Sociologo, drammaturgo e giornalista svizzero, Rau si è infatti specializzato nel teatro politico, portando in scena fatti di cronaca, processi giudiziari, veri e propri dibattiti al confine tra teatro e performance, per creare opere di grande impatto. La Clemenza sembrerebbe allora il titolo perfetto per segnarne il debutto in campo operistico, con l’opportunità di mettere al centro della rappresentazione il rapporto tra l’immagine pubblica e quella privata di un leader politico. Da questo punto di vista, Rau parte da un’idea sicuramente buona: la clemenza dell’imperatore Tito, la cui bontà, nel libretto, è tanto esagerata che è impossibile non porsi domande sulla sua autenticità, è una finzione a favor di pubblico. Tito non più è un imperatore ma nemmeno un moderno presidente o ministro: è un artista, influencer carismatico che vorrebbe comunicare messaggi rivoluzionari, ma, scopriamo, ha paura anche solo di toccare le persone che vorrebbe sfruttare nelle sue installazioni; la sua generosità non è che uno stunt a favore di un’onnipresente telecamera che riprende in diretta e da vicino quanto succede sul palco come se volesse girare un documentario celebrativo sull’artista. D’altronde, il rapporto tra arte e potere è dichiarato da una scritta che campeggia sulla scena, in cui si proclama che “Kunst ist Macht”, ovvero, che, effettivamente, l’arte è potere”.

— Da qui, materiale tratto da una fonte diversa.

-- ==== Sys2Proof/Laws/State.lean ====
section
/-! SUPPORT. One lemma for each field and each named update of the state: what the update leaves as it was. -/

set_option Elab.async false

namespace Sys2Proof.Machine

/-! ## What stands in a table by number -/

@[simp] theorem setCore_agenda (c : Nat) (k : Core) (s : State) : (setCore c k s).agenda = s.agenda := rfl
@[simp] theorem setCore_args (c : Nat) (k : Core) (s : State) : (setCore c k s).args = s.args := rfl
@[simp] theorem setCore_cur (c : Nat) (k : Core) (s : State) : (setCore c k s).cur = s.cur := rfl
@[simp] theorem setCore_h (c : Nat) (k : Core) (s : State) : (setCore c k s).h = s.h := rfl
@[simp] theorem setCore_others (c : Nat) (k : Core) (s : State) : (setCore c k s).others = s.others := rfl
@[simp] theorem setCore_dies (c : Nat) (k : Core) (s : State) : (setCore c k s).dies = s.dies := rfl
@[simp] theorem setCore_mem (c : Nat) (k : Core) (s : State) : (setCore c k s).mem = s.mem := rfl
@[simp] theorem setCore_poison (c : Nat) (k : Core) (s : State) : (setCore c k s).poison = s.poison := rfl
@[simp] theorem setCore_correctable (c : Nat) (k : Core) (s : State) : (setCore c k s).correctable = s.correctable := rfl
@[simp] theorem setCore_detected (c : Nat) (k : Core) (s : State) : (setCore c k s).detected = s.detected := rfl
@[simp] theorem setCore_l1 (c : Nat) (k : Core) (s : State) : (setCore c k s).l1 = s.l1 := rfl
@[simp] theorem setCore_l2 (c : Nat) (k : Core) (s : State) : (setCore c k s).l2 = s.l2 := rfl
@[simp] theorem setCore_dir (c : Nat) (k : Core) (s : State) : (setCore c k s).dir = s.dir := rfl
@[simp] theorem setCore_fills (c : Nat) (k : Core) (s : State) : (setCore c k s).fills = s.fills := rfl
@[simp] theorem setCore_net (c : Nat) (k : Core) (s : State) : (setCore c k s).net = s.net := rfl
@[simp] theorem setCore_settles (c : Nat) (k : Core) (s : State) : (setCore c k s).settles = s.settles := rfl
@[simp] theorem setCore_discards (c : Nat) (k : Core) (s : State) : (setCore c k s).discards = s.discards := rfl
@[simp] theorem setCore_tlbInvs (c : Nat) (k : Core) (s : State) : (setCore c k s).tlbInvs = s.tlbInvs := rfl
@[simp] theorem setCore_regionTable (c : Nat) (k : Core) (s : State) : (setCore c k s).regionTable = s.regionTable := rfl
@[simp] theorem setCore_ipRunning (c : Nat) (k : Core) (s : State) : (setCore c k s).ipRunning = s.ipRunning := rfl
@[simp] theorem setCore_tickets (c : Nat) (k : Core) (s : State) : (setCore c k s).tickets = s.tickets := rfl
@[simp] theorem setCore_barriers (c : Nat) (k : Core) (s : State) : (setCore c k s).barriers = s.barriers := rfl
@[simp] theorem setCore_errCounters (c : Nat) (k : Core) (s : State) : (setCore c k s).errCounters = s.errCounters := rfl
@[simp] theorem setCore_snapId (c : Nat) (k : Core) (s : State) : (setCore c k s).snapId = s.snapId := rfl
@[simp] theorem setCore_snapSel (c : Nat) (k : Core) (s : State) : (setCore c k s).snapSel = s.snapSel := rfl
@[simp] theorem setCore_snapPending (c : Nat) (k : Core) (s : State) : (setCore c k s).snapPending = s.snapPending := rfl
@[simp] theorem setCore_snapLow (c : Nat) (k : Core) (s : State) : (setCore c k s).snapLow = s.snapLow := rfl
@[simp] theorem setCore_snapData (c : Nat) (k : Core) (s : State) : (setCore c k s).snapData = s.snapData := rfl
@[simp] theorem setCore_hosterr (c : Nat) (k : Core) (s : State) : (setCore c k s).hosterr = s.hosterr := rfl
@[simp] theorem setCore_pwrlim (c : Nat) (k : Core) (s : State) : (setCore c k s).pwrlim = s.pwrlim := rfl
@[simp] theorem setCore_pwrDies (c : Nat) (k : Core) (s : State) : (setCore c k s).pwrDies = s.pwrDies := rfl
@[simp] theorem setCore_pwrStacks (c : Nat) (k : Core) (s : State) : (setCore c k s).pwrStacks = s.pwrStacks := rfl
@[simp] theorem setCore_pwrIo (c : Nat) (k : Core) (s : State) : (setCore c k s).pwrIo = s.pwrIo := rfl
@[simp] theorem setCore_clock (c : Nat) (k : Core) (s : State) : (setCore c k s).clock = s.clock := rfl
@[simp] theorem setCore_bootPhase (c : Nat) (k : Core) (s : State) : (setCore c k s).bootPhase = s.bootPhase := rfl
@[simp] theorem setCore_bootReason (c : Nat) (k : Core) (s : State) : (setCore c k s).bootReason = s.bootReason := rfl
@[simp] theorem setCore_bootUnit (c : Nat) (k : Core) (s : State) : (setCore c k s).bootUnit = s.bootUnit := rfl
@[simp] theorem setCore_bootFails (c : Nat) (k : Core) (s : State) : (setCore c k s).bootFails = s.bootFails := rfl
@[simp] theorem setCore_fwOp (c : Nat) (k : Core) (s : State) : (setCore c k s).fwOp = s.fwOp := rfl
@[simp] theorem setCore_fwRun (c : Nat) (k : Core) (s : State) : (setCore c k s).fwRun = s.fwRun := rfl
@[simp] theorem setCore_fwaddr (c : Nat) (k : Core) (s : State) : (setCore c k s).fwaddr = s.fwaddr := rfl
@[simp] theorem setCore_fwBusy (c : Nat) (k : Core) (s : State) : (setCore c k s).fwBusy = s.fwBusy := rfl
@[simp] theorem setCore_fwResult (c : Nat) (k : Core) (s : State) : (setCore c k s).fwResult = s.fwResult := rfl
@[simp] theorem setCore_fwRecovery (c : Nat) (k : Core) (s : State) : (setCore c k s).fwRecovery = s.fwRecovery := rfl
@[simp] theorem setCore_bar2off (c : Nat) (k : Core) (s : State) : (setCore c k s).bar2off = s.bar2off := rfl
@[simp] theorem setCore_bar2size (c : Nat) (k : Core) (s : State) : (setCore c k s).bar2size = s.bar2size := rfl
@[simp] theorem setCore_fabid (c : Nat) (k : Core) (s : State) : (setCore c k s).fabid = s.fabid := rfl
@[simp] theorem setCore_recov (c : Nat) (k : Core) (s : State) : (setCore c k s).recov = s.recov := rfl
@[simp] theorem setCore_enrol (c : Nat) (k : Core) (s : State) : (setCore c k s).enrol = s.enrol := rfl
@[simp] theorem setCore_flash (c : Nat) (k : Core) (s : State) : (setCore c k s).flash = s.flash := rfl
@[simp] theorem setCore_ports (c : Nat) (k : Core) (s : State) : (setCore c k s).ports = s.ports := rfl
@[simp] theorem setCore_remotes (c : Nat) (k : Core) (s : State) : (setCore c k s).remotes = s.remotes := rfl
@[simp] theorem setCore_nextRemote (c : Nat) (k : Core) (s : State) : (setCore c k s).nextRemote = s.nextRemote := rfl
@[simp] theorem setCore_bridge (c : Nat) (k : Core) (s : State) : (setCore c k s).bridge = s.bridge := rfl
@[simp] theorem setCore_posted (c : Nat) (k : Core) (s : State) : (setCore c k s).posted = s.posted := rfl
@[simp] theorem setCore_backInv (c : Nat) (k : Core) (s : State) : (setCore c k s).backInv = s.backInv := rfl
@[simp] theorem setCore_cxl (c : Nat) (k : Core) (s : State) : (setCore c k s).cxl = s.cxl := rfl
@[simp] theorem setCore_hostReply (c : Nat) (k : Core) (s : State) : (setCore c k s).hostReply = s.hostReply := rfl
@[simp] theorem setCore_msix (c : Nat) (k : Core) (s : State) : (setCore c k s).msix = s.msix := rfl
@[simp] theorem setCore_regions (c : Nat) (k : Core) (s : State) : (setCore c k s).regions = s.regions := rfl
@[simp] theorem setCore_tenantTargets (c : Nat) (k : Core) (s : State) : (setCore c k s).tenantTargets = s.tenantTargets := rfl
@[simp] theorem setCore_hotRows (c : Nat) (k : Core) (s : State) : (setCore c k s).hotRows = s.hotRows := rfl
@[simp] theorem setCore_retiredRows (c : Nat) (k : Core) (s : State) : (setCore c k s).retiredRows = s.retiredRows := rfl
@[simp] theorem setCore_powerStacks (c : Nat) (k : Core) (s : State) : (setCore c k s).powerStacks = s.powerStacks := rfl
@[simp] theorem setCore_powerCompute (c : Nat) (k : Core) (s : State) : (setCore c k s).powerCompute = s.powerCompute := rfl
@[simp] theorem setCore_powerIo (c : Nat) (k : Core) (s : State) : (setCore c k s).powerIo = s.powerIo := rfl
@[simp] theorem setCore_cycles (c : Nat) (k : Core) (s : State) : (setCore c k s).cycles = s.cycles := rfl
@[simp] theorem setCore_owed (c : Nat) (k : Core) (s : State) : (setCore c k s).owed = s.owed := rfl
@[simp] theorem setCore_tick (c : Nat) (k : Core) (s : State) : (setCore c k s).tick = s.tick := rfl
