theorem Laws.EncodingFits.sll (d a b : SReg) :
    Laws.EncodingFits.Statement (.sll d a b) := Laws.fits_short rfl (by omega) (by omega) (by omega) (by omega) (by omega)

theorem Laws.EncodingFits.srl (d a b : SReg) :
    Laws.EncodingFits.Statement (.srl d a b) := Laws.fits_short rfl (by omega) (by omega) (by omega) (by omega) (by omega)

theorem Laws.EncodingFits.sra (d a b : SReg) :
    Laws.EncodingFits.Statement (.sra d a b) := Laws.fits_short rfl (by omega) (by omega) (by omega) (by omega) (by omega)

theorem Laws.EncodingFits.slt (d a b : SReg) :
    Laws.EncodingFits.Statement (.slt d a b) := Laws.fits_short rfl (by omega) (by omega) (by omega) (by omega) (by omega)

theorem Laws.EncodingFits.sltu (d a b : SReg) :
    Laws.EncodingFits.Statement (.sltu d a b) := Laws.fits_short rfl (by omega) (by omega) (by omega) (by omega) (by omega)

theorem Laws.EncodingFits.min (d a b : SReg) :
    Laws.EncodingFits.Statement (.min d a b) := Laws.fits_short rfl (by omega) (by omega) (by omega) (by omega) (by omega)

theorem Laws.EncodingFits.max (d a b : SReg) :
    Laws.EncodingFits.Statement (.max d a b) := Laws.fits_short rfl (by omega) (by omega) (by omega) (by omega) (by omega)

theorem Laws.EncodingFits.minu (d a b : SReg) :
    Laws.EncodingFits.Statement (.minu d a b) := Laws.fits_short rfl (by omega) (by omega) (by omega) (by omega) (by omega)

theorem Laws.EncodingFits.maxu (d a b : SReg) :
    Laws.EncodingFits.Statement (.maxu d a b) := Laws.fits_short rfl (by omega) (by omega) (by omega) (by omega) (by omega)

theorem Laws.EncodingFits.mul (d a b : SReg) :
    Laws.EncodingFits.Statement (.mul d a b) := Laws.fits_short rfl (by omega) (by omega) (by omega) (by omega) (by omega)

theorem Laws.EncodingFits.mulh (d a b : SReg) :
    Laws.EncodingFits.Statement (.mulh d a b) := Laws.fits_short rfl (by omega) (by omega) (by omega) (by omega) (by omega)

theorem Laws.EncodingFits.mulhu (d a b : SReg) :
    Laws.EncodingFits.Statement (.mulhu d a b) := Laws.fits_short rfl (by omega) (by omega) (by omega) (by omega) (by omega)

theorem Laws.EncodingFits.div (d a b : SReg) :
    Laws.EncodingFits.Statement (.div d a b) := Laws.fits_short rfl (by omega) (by omega) (by omega) (by omega) (by omega)

theorem Laws.EncodingFits.divu (d a b : SReg) :
    Laws.EncodingFits.Statement (.divu d a b) := Laws.fits_short rfl (by omega) (by omega) (by omega) (by omega) (by omega)

theorem Laws.EncodingFits.rem (d a b : SReg) :
    Laws.EncodingFits.Statement (.rem d a b) := Laws.fits_short rfl (by omega) (by omega) (by omega) (by omega) (by omega)

theorem Laws.EncodingFits.remu (d a b : SReg) :
    Laws.EncodingFits.Statement (.remu d a b) := Laws.fits_short rfl (by omega) (by omega) (by omega) (by omega) (by omega)

theorem Laws.EncodingFits.clz (d a : SReg) :
    Laws.EncodingFits.Statement (.clz d a) := Laws.fits_short rfl (by omega) (by omega) (by omega) (by omega) (by omega)

theorem Laws.EncodingFits.ctz (d a : SReg) :
    Laws.EncodingFits.Statement (.ctz d a) := Laws.fits_short rfl (by omega) (by omega) (by omega) (by omega) (by omega)

theorem Laws.EncodingFits.popc (d a : SReg) :
    Laws.EncodingFits.Statement (.popc d a) := Laws.fits_short rfl (by omega) (by omega) (by omega) (by omega) (by omega)

theorem Laws.EncodingFits.addi (d a : SReg) (imm : BitVec 15) :
    Laws.EncodingFits.Statement (.addi d a imm) := Laws.fits_short rfl (by omega) (by omega) (by omega) (by omega) (by omega)

theorem Laws.EncodingFits.andi (d a : SReg) (imm : BitVec 15) :
    Laws.EncodingFits.Statement (.andi d a imm) := Laws.fits_short rfl (by omega) (by omega) (by omega) (by omega) (by omega)

theorem Laws.EncodingFits.ori (d a : SReg) (imm : BitVec 15) :
    Laws.EncodingFits.Statement (.ori d a imm) := Laws.fits_short rfl (by omega) (by omega) (by omega) (by omega) (by omega)

theorem Laws.EncodingFits.xori (d a : SReg) (imm : BitVec 15) :
    Laws.EncodingFits.Statement (.xori d a imm) := Laws.fits_short rfl (by omega) (by omega) (by omega) (by omega) (by omega)

theorem Laws.EncodingFits.slti (d a : SReg) (imm : BitVec 15) :
    Laws.EncodingFits.Statement (.slti d a imm) := Laws.fits_short rfl (by omega) (by omega) (by omega) (by omega) (by omega)

theorem Laws.EncodingFits.sltiu (d a : SReg) (imm : BitVec 15) :
    Laws.EncodingFits.Statement (.sltiu d a imm) := Laws.fits_short rfl (by omega) (by omega) (by omega) (by omega) (by omega)

theorem Laws.EncodingFits.slli (d a : SReg) (sh : BitVec 6) :
    Laws.EncodingFits.Statement (.slli d a sh) := Laws.fits_short rfl (by omega) (by omega) (by omega) (by omega) (by omega)

theorem Laws.EncodingFits.srli (d a : SReg) (sh : BitVec 6) :
    Laws.EncodingFits.Statement (.srli d a sh) := Laws.fits_short rfl (by omega) (by omega) (by omega) (by omega) (by omega)

theorem Laws.EncodingFits.srai (d a : SReg) (sh : BitVec 6) :
    Laws.EncodingFits.Statement (.srai d a sh) := Laws.fits_short rfl (by omega) (by omega) (by omega) (by omega) (by omega)

theorem Laws.EncodingFits.lihi (d : SReg) (imm : BitVec 20) :
    Laws.EncodingFits.Statement (.lihi d imm) := Laws.fits_short rfl (by omega) (by omega) (by omega) (by omega) (by omega)

theorem Laws.EncodingFits.pcadd (d : SReg) (imm : BitVec 20) :
    Laws.EncodingFits.Statement (.pcadd d imm) := Laws.fits_short rfl (by omega) (by omega) (by omega) (by omega) (by omega)

theorem Laws.EncodingFits.ldb (d a : SReg) (imm : BitVec 15) :
    Laws.EncodingFits.Statement (.ldb d a imm) := Laws.fits_short rfl (by omega) (by omega) (by omega) (by omega) (by omega)

theorem Laws.EncodingFits.ldbu (d a : SReg) (imm : BitVec 15) :
    Laws.EncodingFits.Statement (.ldbu d a imm) := Laws.fits_short rfl (by omega) (by omega) (by omega) (by omega) (by omega)

theorem Laws.EncodingFits.ldh (d a : SReg) (imm : BitVec 15) :
    Laws.EncodingFits.Statement (.ldh d a imm) := Laws.fits_short rfl (by omega) (by omega) (by omega) (by omega) (by omega)

theorem Laws.EncodingFits.ldhu (d a : SReg) (imm : BitVec 15) :
    Laws.EncodingFits.Statement (.ldhu d a imm) := Laws.fits_short rfl (by omega) (by omega) (by omega) (by omega) (by omega)

theorem Laws.EncodingFits.ldw (d a : SReg) (imm : BitVec 15) :
    Laws.EncodingFits.Statement (.ldw d a imm) := Laws.fits_short rfl (by omega) (by omega) (by omega) (by omega) (by omega)

theorem Laws.EncodingFits.ldwu (d a : SReg) (imm : BitVec 15) :
    Laws.EncodingFits.Statement (.ldwu d a imm) := Laws.fits_short rfl (by omega) (by omega) (by omega) (by omega) (by omega)

theorem Laws.EncodingFits.ldd (d a : SReg) (imm : BitVec 15) :
    Laws.EncodingFits.Statement (.ldd d a imm) := Laws.fits_short rfl (by omega) (by omega) (by omega) (by omega) (by omega)

theorem Laws.EncodingFits.stb (a b : SReg) (imm : BitVec 15) :
    Laws.EncodingFits.Statement (.stb a b imm) := Laws.fits_short rfl (by omega) (by omega) (by omega) (by omega) (by omega)

theorem Laws.EncodingFits.sth (a b : SReg) (imm : BitVec 15) :
    Laws.EncodingFits.Statement (.sth a b imm) := Laws.fits_short rfl (by omega) (by omega) (by omega) (by omega) (by omega)

theorem Laws.EncodingFits.stw (a b : SReg) (imm : BitVec 15) :
    Laws.EncodingFits.Statement (.stw a b imm) := Laws.fits_short rfl (by omega) (by omega) (by omega) (by omega) (by omega)

theorem Laws.EncodingFits.std (a b : SReg) (imm : BitVec 15) :
    Laws.EncodingFits.Statement (.std a b imm) := Laws.fits_short rfl (by omega) (by omega) (by omega) (by omega) (by omega)

theorem Laws.EncodingFits.beq (a b : SReg) (off : BitVec 15) :
    Laws.EncodingFits.Statement (.beq a b off) := Laws.fits_short rfl (by omega) (by omega) (by omega) (by omega) (by omega)

theorem Laws.EncodingFits.bne (a b : SReg) (off : BitVec 15) :
    Laws.EncodingFits.Statement (.bne a b off) := Laws.fits_short rfl (by omega) (by omega) (by omega) (by omega) (by omega)

theorem Laws.EncodingFits.blt (a b : SReg) (off : BitVec 15) :
    Laws.EncodingFits.Statement (.blt a b off) := Laws.fits_short rfl (by omega) (by omega) (by omega) (by omega) (by omega)

theorem Laws.EncodingFits.bge (a b : SReg) (off : BitVec 15) :
    Laws.EncodingFits.Statement (.bge a b off) := Laws.fits_short rfl (by omega) (by omega) (by omega) (by omega) (by omega)

theorem Laws.EncodingFits.bltu (a b : SReg) (off : BitVec 15) :
    Laws.EncodingFits.Statement (.bltu a b off) := Laws.fits_short rfl (by omega) (by omega) (by omega) (by omega) (by omega)

theorem Laws.EncodingFits.bgeu (a b : SReg) (off : BitVec 15) :
    Laws.EncodingFits.Statement (.bgeu a b off) := Laws.fits_short rfl (by omega) (by omega) (by omega) (by omega) (by omega)

theorem Laws.EncodingFits.call (d : SReg) (off : BitVec 20) :
    Laws.EncodingFits.Statement (.call d off) := Laws.fits_short rfl (by omega) (by omega) (by omega) (by omega) (by omega)

theorem Laws.EncodingFits.callr (d a : SReg) (imm : BitVec 15) :
    Laws.EncodingFits.Statement (.callr d a imm) := Laws.fits_short rfl (by omega) (by omega) (by omega) (by omega) (by omega)

theorem Laws.EncodingFits.amoAdd (scope : BitVec 3) (aq rl wide : Bool) (d a b : SReg) :
    Laws.EncodingFits.Statement (.amoAdd scope aq rl wide d a b) := Laws.fits_short rfl (Laws.amoFunct_lt _ _ _ _ _ (by omega)) (by omega) (by omega) (by omega) (by omega)

theorem Laws.EncodingFits.amoSwap (scope : BitVec 3) (aq rl wide : Bool) (d a b : SReg) :
    Laws.EncodingFits.Statement (.amoSwap scope aq rl wide d a b) := Laws.fits_short rfl (Laws.amoFunct_lt _ _ _ _ _ (by omega)) (by omega) (by omega) (by omega) (by omega)

theorem Laws.EncodingFits.amoCas (scope : BitVec 3) (aq rl wide : Bool) (d a b : SReg) :
    Laws.EncodingFits.Statement (.amoCas scope aq rl wide d a b) := Laws.fits_short rfl (Laws.amoFunct_lt _ _ _ _ _ (by omega)) (by omega) (by omega) (by omega) (by omega)

theorem Laws.EncodingFits.amoMin (scope : BitVec 3) (aq rl wide : Bool) (d a b : SReg) :
    Laws.EncodingFits.Statement (.amoMin scope aq rl wide d a b) := Laws.fits_short rfl (Laws.amoFunct_lt _ _ _ _ _ (by omega)) (by omega) (by omega) (by omega) (by omega)

theorem Laws.EncodingFits.amoMax (scope : BitVec 3) (aq rl wide : Bool) (d a b : SReg) :
    Laws.EncodingFits.Statement (.amoMax scope aq rl wide d a b) := Laws.fits_short rfl (Laws.amoFunct_lt _ _ _ _ _ (by omega)) (by omega) (by omega) (by omega) (by omega)

theorem Laws.EncodingFits.amoAnd (scope : BitVec 3) (aq rl wide : Bool) (d a b : SReg) :
    Laws.EncodingFits.Statement (.amoAnd scope aq rl wide d a b) := Laws.fits_short rfl (Laws.amoFunct_lt _ _ _ _ _ (by omega)) (by omega) (by omega) (by omega) (by omega)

Fin qui, malgrado la trasposizione non solo di epoca ma soprattutto di milieu, la cosa potrebbe anche funzionare, e il messaggio di un mondo d’élite chiuso a risolvere le proprie vicende sentimentali mentre là fuori il mondo brucia — complice un’apocalittica eruzione del Vesuvio, rappresentato nelle scene rotanti che mostrano il degrado di una bidonville dietro la luminosa sala di un museo d’arte contemporanea, ha sicuramente cittadinanza nella Clemenza. Il problema è che Rau non si contenta di rappresentare l’opera secondo una personale rilettura, ma lavora per addizione di elementi estranei, con scene parlate tra un numero e l’altro, strani riti sciamanici, interventi dei figuranti che raccontano le proprie storie personali, in scena o nel video proiettato sul fondo (commentato da sottotitoli si sostituiscono talvolta a quelli del testo cantato). Chiaro, Rau vuole dare voce anche a quel popolo che è testimone senza diritto di parola delle vicende dell’opera, ma nel farlo aggiunge talmente tanti piani, livelli interpretativi, simbologie, al punto di confondere (e questa è, a dire il vero, caratteristica del suo teatro) cosa sia realtà e cosa sia finzione scenica. L’idea è, forse, che anche la stessa rappresentazione di un’opera nel teatro cittadino sia un’ulteriore incarnazione di quella separazione tra élite e popolo che si vuole rappresentare, ma questo presupposto avrebbe bisogno allora di una decostruzione ancora più radicale di quella operata: anzi, questo spettacolo avrebbe bisogno di un’altra musica.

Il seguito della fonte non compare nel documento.